**Requirement**
The answer must be every line from the listing that holds the string "omega".

(Beginning of Data supplied)

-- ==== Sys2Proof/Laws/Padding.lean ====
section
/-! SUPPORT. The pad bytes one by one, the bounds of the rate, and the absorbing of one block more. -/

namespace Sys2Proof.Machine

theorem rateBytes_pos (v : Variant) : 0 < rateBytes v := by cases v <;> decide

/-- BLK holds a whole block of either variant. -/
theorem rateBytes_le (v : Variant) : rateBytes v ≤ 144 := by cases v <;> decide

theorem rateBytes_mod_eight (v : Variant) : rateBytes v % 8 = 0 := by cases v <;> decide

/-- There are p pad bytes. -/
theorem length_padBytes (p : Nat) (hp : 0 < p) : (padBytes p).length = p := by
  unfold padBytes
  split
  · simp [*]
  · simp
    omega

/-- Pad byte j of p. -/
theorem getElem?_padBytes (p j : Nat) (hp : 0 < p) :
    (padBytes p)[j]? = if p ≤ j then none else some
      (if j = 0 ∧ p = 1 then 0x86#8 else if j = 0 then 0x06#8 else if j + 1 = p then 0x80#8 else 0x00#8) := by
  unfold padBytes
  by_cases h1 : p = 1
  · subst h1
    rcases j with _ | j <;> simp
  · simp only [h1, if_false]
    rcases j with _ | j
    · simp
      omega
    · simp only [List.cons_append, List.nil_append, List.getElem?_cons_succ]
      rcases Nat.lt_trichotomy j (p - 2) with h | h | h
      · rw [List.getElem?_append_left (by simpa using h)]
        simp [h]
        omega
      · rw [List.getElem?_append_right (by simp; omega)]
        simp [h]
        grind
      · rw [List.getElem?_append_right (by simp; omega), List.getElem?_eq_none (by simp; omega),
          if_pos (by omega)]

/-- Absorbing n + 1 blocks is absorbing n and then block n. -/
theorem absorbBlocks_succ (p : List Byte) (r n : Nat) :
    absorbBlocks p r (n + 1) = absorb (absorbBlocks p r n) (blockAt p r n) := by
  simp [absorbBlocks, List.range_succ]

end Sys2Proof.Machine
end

(End of Data supplied)
(Beginning of Data supplied)

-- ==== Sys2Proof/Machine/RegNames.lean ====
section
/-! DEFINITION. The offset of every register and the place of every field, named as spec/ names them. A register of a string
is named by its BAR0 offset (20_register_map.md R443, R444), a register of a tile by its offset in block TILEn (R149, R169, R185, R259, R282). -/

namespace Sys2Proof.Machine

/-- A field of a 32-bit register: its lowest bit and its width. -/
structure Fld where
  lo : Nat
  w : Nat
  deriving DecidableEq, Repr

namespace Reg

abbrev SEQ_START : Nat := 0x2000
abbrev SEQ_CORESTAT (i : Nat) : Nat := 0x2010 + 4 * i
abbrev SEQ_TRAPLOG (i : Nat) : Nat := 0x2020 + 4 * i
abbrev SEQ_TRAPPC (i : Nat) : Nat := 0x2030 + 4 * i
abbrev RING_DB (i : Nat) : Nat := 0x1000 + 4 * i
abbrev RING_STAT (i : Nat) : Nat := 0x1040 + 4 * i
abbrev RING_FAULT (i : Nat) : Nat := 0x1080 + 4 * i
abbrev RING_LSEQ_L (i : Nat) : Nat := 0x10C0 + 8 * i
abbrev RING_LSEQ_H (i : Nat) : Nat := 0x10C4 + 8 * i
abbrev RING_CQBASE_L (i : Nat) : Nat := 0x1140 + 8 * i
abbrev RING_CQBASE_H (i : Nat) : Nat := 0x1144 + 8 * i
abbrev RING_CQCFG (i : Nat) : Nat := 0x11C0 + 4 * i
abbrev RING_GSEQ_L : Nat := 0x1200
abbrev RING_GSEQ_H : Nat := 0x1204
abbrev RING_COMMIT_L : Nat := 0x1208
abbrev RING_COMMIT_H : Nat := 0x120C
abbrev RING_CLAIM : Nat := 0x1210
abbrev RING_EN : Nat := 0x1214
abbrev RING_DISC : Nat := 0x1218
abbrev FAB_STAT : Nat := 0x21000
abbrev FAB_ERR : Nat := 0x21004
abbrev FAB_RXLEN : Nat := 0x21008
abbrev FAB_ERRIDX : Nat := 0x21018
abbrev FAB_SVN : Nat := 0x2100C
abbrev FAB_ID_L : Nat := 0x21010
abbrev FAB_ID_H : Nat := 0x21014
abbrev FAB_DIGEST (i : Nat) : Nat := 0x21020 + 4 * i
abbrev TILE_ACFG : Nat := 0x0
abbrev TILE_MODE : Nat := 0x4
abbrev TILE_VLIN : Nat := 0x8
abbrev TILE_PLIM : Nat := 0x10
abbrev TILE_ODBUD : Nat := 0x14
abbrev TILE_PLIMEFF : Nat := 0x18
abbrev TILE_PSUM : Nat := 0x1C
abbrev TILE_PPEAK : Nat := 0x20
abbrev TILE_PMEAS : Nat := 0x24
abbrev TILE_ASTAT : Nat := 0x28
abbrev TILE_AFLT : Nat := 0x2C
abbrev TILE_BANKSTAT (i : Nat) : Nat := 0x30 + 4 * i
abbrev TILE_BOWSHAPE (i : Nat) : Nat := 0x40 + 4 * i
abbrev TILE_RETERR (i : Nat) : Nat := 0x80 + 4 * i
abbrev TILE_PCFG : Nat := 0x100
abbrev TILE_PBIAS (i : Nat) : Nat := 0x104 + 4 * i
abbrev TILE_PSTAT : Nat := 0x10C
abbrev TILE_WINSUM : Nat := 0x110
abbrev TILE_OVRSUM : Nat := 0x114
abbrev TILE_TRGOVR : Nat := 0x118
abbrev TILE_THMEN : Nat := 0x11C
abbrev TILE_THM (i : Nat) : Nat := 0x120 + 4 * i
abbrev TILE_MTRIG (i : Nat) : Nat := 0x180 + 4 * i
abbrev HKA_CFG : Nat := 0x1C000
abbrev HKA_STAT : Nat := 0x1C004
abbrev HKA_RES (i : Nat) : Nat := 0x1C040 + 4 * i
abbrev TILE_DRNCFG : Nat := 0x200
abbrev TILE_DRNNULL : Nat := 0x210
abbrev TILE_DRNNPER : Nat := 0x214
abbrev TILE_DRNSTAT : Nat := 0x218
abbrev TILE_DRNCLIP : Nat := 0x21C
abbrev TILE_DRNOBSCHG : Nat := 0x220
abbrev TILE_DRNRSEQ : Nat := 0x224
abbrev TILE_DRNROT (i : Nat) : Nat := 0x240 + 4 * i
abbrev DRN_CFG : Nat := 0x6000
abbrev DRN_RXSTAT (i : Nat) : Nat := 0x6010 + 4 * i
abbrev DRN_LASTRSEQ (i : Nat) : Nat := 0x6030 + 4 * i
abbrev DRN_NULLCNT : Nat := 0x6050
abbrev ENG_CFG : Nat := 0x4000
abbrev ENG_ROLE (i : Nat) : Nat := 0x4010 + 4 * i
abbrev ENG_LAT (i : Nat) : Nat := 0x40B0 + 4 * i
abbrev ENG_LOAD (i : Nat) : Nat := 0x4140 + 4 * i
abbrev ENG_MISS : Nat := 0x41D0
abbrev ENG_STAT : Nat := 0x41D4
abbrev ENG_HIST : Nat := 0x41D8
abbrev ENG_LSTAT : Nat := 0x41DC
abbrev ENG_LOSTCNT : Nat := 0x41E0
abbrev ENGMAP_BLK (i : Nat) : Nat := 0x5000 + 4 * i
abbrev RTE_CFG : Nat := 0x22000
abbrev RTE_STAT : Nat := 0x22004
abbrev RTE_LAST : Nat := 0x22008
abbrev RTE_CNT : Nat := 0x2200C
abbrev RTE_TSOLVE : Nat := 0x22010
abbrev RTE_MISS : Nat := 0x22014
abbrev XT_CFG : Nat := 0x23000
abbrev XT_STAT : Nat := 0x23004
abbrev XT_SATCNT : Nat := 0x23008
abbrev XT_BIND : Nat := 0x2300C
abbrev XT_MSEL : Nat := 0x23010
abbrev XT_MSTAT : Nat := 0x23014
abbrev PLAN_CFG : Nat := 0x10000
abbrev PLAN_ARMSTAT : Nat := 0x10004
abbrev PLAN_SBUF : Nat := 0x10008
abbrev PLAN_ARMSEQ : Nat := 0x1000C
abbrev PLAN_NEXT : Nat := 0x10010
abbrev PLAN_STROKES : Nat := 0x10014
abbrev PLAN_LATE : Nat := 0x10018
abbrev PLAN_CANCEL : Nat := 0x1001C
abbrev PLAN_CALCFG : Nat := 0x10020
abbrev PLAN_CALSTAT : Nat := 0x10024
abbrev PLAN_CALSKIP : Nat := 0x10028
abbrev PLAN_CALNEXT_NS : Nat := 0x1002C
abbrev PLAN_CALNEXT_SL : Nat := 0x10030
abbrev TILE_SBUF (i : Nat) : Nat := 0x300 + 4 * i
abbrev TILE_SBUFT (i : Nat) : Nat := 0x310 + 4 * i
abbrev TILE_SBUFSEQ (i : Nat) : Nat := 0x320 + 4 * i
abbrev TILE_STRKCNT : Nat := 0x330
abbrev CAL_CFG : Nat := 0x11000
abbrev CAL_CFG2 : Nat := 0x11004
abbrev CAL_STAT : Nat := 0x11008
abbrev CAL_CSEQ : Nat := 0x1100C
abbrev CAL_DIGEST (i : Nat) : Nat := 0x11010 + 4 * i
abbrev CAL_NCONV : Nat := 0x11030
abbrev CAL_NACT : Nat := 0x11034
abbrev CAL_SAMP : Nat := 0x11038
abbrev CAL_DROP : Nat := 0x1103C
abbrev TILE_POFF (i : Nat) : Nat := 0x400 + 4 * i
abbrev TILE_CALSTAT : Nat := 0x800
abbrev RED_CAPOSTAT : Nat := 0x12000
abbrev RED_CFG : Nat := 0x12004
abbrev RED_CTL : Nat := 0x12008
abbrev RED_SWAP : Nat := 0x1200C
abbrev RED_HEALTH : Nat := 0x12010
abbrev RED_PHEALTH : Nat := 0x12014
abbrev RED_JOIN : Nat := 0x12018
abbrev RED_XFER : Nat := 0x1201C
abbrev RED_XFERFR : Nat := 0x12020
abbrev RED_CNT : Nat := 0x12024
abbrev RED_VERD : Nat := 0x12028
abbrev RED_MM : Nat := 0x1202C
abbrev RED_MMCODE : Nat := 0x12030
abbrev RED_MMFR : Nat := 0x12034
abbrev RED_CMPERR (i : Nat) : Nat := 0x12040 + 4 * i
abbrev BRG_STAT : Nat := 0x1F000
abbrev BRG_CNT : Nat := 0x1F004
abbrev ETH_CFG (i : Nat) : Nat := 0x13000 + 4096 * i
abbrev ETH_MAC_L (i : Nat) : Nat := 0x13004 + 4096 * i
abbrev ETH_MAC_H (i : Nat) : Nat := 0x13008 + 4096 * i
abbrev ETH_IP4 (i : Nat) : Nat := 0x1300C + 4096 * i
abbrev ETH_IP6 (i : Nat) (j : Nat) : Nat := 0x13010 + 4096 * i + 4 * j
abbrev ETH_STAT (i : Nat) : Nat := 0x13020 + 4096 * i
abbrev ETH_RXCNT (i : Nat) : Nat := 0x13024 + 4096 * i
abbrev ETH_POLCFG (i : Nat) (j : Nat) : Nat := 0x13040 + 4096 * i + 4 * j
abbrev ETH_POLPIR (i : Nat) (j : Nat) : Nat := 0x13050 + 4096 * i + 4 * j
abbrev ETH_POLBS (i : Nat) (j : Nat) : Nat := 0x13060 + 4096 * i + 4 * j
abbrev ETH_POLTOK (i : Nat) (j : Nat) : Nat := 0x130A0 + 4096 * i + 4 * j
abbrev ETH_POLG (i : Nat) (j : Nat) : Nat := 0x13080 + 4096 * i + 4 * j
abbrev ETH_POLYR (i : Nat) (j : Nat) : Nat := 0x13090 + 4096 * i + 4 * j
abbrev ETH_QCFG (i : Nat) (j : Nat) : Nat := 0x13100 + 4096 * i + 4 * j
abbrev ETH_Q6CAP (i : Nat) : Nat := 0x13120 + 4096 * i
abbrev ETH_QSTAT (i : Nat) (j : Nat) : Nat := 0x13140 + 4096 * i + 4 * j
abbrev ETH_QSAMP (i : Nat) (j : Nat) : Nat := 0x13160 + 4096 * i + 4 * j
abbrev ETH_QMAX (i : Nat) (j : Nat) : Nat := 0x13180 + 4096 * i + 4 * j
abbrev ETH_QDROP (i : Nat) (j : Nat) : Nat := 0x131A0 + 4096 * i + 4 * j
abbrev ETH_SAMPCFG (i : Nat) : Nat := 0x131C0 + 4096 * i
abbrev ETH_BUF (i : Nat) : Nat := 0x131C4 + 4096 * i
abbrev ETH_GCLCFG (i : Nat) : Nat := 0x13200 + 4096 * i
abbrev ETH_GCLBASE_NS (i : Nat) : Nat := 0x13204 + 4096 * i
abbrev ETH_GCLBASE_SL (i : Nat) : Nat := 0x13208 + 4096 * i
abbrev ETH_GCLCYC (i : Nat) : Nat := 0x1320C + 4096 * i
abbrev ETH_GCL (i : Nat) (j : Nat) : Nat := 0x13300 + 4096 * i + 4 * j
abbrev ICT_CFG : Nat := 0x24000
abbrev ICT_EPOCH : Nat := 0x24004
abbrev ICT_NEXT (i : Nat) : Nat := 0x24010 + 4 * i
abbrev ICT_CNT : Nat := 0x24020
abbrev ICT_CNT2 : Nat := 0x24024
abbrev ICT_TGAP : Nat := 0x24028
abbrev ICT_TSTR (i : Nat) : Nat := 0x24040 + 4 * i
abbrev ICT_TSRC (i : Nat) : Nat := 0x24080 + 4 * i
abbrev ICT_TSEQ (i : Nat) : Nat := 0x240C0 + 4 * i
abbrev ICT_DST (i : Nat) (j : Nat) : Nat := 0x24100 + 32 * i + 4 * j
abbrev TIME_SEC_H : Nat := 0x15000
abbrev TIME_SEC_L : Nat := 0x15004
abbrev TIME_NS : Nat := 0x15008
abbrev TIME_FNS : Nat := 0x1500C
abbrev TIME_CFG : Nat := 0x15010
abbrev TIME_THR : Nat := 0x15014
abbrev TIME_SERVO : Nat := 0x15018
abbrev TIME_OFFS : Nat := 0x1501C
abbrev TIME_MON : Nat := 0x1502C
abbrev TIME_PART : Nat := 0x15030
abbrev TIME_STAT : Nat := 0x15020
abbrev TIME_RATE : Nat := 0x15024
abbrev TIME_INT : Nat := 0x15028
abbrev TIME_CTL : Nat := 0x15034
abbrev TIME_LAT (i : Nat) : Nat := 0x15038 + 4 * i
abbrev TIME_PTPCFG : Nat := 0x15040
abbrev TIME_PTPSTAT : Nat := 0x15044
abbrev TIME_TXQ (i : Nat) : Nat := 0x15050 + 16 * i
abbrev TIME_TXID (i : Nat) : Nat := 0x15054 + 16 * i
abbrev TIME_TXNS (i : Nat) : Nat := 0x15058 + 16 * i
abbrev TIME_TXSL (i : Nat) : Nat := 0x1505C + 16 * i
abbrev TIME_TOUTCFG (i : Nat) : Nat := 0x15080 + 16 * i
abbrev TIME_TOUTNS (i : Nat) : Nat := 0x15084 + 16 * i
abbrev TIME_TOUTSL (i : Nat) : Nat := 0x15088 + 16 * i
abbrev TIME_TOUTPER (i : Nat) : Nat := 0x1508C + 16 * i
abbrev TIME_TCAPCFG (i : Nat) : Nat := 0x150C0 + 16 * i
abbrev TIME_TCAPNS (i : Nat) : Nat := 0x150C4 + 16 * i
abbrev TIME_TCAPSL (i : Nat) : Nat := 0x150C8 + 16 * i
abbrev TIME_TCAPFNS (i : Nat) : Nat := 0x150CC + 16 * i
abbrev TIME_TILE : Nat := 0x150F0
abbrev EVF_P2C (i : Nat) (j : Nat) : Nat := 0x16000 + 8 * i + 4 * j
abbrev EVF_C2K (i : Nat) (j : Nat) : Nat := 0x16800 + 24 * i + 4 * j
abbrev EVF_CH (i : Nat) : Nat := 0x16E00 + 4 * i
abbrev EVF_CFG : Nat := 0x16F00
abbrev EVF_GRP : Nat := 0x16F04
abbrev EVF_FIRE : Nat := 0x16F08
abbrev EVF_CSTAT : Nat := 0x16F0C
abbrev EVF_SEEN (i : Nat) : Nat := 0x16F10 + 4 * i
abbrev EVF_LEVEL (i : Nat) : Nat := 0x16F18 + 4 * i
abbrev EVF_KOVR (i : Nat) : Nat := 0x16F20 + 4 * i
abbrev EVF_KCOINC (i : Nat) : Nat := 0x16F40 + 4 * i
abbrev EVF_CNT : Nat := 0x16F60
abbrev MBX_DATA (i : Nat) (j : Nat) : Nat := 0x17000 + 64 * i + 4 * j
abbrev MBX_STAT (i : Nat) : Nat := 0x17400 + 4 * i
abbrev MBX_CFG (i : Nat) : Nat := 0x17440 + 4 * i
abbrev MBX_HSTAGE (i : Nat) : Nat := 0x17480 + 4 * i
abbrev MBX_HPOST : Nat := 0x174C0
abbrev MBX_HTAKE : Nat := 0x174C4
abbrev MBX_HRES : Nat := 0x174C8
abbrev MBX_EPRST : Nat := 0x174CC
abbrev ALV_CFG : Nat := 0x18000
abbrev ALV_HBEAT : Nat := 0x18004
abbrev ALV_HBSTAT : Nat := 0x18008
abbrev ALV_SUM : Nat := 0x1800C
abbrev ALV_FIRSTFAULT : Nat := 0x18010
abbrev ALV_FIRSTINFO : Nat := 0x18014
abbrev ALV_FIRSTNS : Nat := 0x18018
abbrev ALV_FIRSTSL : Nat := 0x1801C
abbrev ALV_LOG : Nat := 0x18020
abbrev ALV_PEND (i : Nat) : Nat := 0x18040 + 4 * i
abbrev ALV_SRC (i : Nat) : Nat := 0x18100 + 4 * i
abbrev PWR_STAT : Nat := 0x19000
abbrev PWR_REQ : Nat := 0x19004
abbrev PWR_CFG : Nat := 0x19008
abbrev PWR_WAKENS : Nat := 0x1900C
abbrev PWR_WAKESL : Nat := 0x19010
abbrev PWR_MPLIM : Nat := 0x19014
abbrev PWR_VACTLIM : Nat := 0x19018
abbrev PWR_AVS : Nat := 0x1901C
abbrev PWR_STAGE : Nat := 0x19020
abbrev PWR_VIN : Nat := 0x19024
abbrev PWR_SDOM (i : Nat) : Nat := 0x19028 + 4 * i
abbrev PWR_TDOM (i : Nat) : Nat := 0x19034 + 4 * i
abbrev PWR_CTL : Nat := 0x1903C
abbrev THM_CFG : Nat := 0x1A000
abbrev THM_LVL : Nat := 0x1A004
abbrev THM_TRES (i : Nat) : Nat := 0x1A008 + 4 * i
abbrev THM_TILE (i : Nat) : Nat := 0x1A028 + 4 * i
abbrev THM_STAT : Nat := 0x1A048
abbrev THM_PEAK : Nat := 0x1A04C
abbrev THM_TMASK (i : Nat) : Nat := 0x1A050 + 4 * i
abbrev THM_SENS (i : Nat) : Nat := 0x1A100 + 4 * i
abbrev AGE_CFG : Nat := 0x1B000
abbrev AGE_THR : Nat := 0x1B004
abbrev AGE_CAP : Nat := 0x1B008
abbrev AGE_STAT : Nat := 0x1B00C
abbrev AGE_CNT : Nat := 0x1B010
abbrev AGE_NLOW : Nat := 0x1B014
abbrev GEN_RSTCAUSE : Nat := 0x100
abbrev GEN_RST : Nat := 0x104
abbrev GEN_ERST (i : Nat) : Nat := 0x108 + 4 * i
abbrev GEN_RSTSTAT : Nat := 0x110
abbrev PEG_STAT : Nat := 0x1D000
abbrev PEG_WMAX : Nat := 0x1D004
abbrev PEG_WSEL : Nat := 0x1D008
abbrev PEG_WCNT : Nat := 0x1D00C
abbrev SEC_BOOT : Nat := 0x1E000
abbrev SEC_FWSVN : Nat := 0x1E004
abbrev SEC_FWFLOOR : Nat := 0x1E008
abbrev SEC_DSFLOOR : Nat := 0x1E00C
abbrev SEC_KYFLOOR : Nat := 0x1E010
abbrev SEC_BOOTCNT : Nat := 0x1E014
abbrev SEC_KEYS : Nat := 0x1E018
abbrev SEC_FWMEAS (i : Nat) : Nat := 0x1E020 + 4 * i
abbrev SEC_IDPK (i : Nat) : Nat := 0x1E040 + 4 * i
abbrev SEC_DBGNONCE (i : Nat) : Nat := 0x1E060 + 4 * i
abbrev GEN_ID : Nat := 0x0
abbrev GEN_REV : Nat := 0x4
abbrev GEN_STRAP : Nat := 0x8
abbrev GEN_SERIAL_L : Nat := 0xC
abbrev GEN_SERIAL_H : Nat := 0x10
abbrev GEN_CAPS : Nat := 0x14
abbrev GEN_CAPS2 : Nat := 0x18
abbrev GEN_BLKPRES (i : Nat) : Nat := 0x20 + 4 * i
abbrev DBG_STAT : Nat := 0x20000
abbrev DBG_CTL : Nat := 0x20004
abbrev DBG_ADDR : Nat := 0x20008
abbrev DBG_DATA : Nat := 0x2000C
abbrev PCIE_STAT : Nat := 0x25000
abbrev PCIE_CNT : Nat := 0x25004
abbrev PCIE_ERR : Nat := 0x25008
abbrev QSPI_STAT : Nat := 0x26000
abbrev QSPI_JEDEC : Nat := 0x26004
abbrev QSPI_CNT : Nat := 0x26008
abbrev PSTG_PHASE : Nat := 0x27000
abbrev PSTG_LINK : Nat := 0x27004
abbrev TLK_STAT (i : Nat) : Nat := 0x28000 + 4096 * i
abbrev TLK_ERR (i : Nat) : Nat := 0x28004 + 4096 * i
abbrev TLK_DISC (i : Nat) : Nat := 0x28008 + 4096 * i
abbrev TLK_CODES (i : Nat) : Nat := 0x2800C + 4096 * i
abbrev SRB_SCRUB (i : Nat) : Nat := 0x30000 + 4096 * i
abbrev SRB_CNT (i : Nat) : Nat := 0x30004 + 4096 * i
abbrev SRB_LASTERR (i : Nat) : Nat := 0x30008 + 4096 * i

(End of Data supplied)

**Reply to the task**
    omega
      omega
        omega
      · rw [List.getElem?_append_right (by simp; omega)]
      · rw [List.getElem?_append_right (by simp; omega), List.getElem?_eq_none (by simp; omega),
          if_pos (by omega)]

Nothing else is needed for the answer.